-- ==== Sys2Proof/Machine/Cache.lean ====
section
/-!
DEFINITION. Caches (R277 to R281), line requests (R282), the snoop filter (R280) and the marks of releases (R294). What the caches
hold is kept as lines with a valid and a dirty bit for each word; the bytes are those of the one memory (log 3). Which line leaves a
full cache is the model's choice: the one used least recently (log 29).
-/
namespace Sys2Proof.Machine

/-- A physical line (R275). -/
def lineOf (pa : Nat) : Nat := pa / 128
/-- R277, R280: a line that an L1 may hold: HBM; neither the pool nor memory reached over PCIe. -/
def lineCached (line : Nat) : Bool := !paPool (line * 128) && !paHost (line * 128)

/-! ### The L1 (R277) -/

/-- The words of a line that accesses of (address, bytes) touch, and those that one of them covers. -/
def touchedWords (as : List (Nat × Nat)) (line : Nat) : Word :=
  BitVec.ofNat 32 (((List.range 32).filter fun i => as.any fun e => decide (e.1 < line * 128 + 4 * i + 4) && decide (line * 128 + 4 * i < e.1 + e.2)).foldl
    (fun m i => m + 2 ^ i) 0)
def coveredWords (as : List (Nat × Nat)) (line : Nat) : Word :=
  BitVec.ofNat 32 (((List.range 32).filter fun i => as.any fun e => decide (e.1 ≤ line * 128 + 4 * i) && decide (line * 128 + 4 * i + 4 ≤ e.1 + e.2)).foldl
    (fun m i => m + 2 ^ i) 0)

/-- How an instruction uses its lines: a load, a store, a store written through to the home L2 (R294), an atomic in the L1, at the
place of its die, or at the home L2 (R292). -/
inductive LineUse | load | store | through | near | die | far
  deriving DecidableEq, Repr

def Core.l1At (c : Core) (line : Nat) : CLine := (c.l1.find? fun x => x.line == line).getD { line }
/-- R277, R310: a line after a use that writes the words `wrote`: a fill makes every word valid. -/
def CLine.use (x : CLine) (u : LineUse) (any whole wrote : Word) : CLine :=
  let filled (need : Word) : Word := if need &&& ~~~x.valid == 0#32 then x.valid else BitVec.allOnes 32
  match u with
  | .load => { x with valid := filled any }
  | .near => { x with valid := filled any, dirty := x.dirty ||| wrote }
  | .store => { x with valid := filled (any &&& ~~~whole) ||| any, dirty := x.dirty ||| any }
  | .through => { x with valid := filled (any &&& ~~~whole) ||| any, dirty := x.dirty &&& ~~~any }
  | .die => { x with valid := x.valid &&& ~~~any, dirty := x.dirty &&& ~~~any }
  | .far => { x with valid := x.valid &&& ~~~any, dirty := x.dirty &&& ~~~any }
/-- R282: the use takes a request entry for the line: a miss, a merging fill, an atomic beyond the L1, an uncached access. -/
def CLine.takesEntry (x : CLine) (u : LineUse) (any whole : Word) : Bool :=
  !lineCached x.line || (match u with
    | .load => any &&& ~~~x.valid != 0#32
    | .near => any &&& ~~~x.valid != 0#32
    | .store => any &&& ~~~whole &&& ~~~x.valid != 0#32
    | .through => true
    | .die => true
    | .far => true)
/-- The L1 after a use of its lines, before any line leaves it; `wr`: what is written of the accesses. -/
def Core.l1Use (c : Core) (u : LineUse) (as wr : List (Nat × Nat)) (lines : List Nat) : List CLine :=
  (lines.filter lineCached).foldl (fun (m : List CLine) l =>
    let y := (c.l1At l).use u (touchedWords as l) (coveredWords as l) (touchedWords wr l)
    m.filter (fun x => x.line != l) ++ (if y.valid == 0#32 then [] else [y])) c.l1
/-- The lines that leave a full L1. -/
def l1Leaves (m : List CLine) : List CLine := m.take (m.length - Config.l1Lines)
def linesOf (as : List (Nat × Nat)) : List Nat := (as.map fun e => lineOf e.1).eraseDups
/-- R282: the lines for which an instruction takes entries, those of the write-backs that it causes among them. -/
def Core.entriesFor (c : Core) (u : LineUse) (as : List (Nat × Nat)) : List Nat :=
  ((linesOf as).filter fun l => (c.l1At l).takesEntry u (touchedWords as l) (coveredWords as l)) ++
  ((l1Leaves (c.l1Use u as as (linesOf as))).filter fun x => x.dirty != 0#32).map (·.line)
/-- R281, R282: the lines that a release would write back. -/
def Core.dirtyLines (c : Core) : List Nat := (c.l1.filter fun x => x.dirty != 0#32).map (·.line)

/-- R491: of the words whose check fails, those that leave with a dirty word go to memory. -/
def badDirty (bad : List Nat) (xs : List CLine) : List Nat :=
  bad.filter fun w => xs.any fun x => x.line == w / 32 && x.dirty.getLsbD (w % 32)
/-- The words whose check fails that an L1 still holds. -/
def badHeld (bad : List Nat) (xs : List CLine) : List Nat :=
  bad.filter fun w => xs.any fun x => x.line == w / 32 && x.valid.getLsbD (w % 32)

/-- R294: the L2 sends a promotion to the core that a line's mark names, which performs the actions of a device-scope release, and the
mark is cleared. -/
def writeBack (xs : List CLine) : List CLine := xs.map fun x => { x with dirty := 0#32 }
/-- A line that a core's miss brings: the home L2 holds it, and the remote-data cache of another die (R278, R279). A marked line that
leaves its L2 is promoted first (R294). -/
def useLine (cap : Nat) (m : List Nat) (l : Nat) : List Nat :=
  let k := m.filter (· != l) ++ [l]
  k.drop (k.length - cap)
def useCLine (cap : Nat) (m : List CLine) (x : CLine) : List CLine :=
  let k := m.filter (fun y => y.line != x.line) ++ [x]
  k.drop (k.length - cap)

•••

# [PROBLEM TO WORK ON]
Taking the entries from their first line through the line with "them covers. -/", inclusive, restate each line word for word and give nothing else.

# [YOUR SOLUTION]
-- ==== Sys2Proof/Machine/Cache.lean ====
section
/-!
DEFINITION. Caches (R277 to R281), line requests (R282), the snoop filter (R280) and the marks of releases (R294). What the caches
hold is kept as lines with a valid and a dirty bit for each word; the bytes are those of the one memory (log 3). Which line leaves a
full cache is the model's choice: the one used least recently (log 29).
-/
namespace Sys2Proof.Machine

/-- A physical line (R275). -/
def lineOf (pa : Nat) : Nat := pa / 128
/-- R277, R280: a line that an L1 may hold: HBM; neither the pool nor memory reached over PCIe. -/
def lineCached (line : Nat) : Bool := !paPool (line * 128) && !paHost (line * 128)

/-! ### The L1 (R277) -/

/-- The words of a line that accesses of (address, bytes) touch, and those that one of them covers. -/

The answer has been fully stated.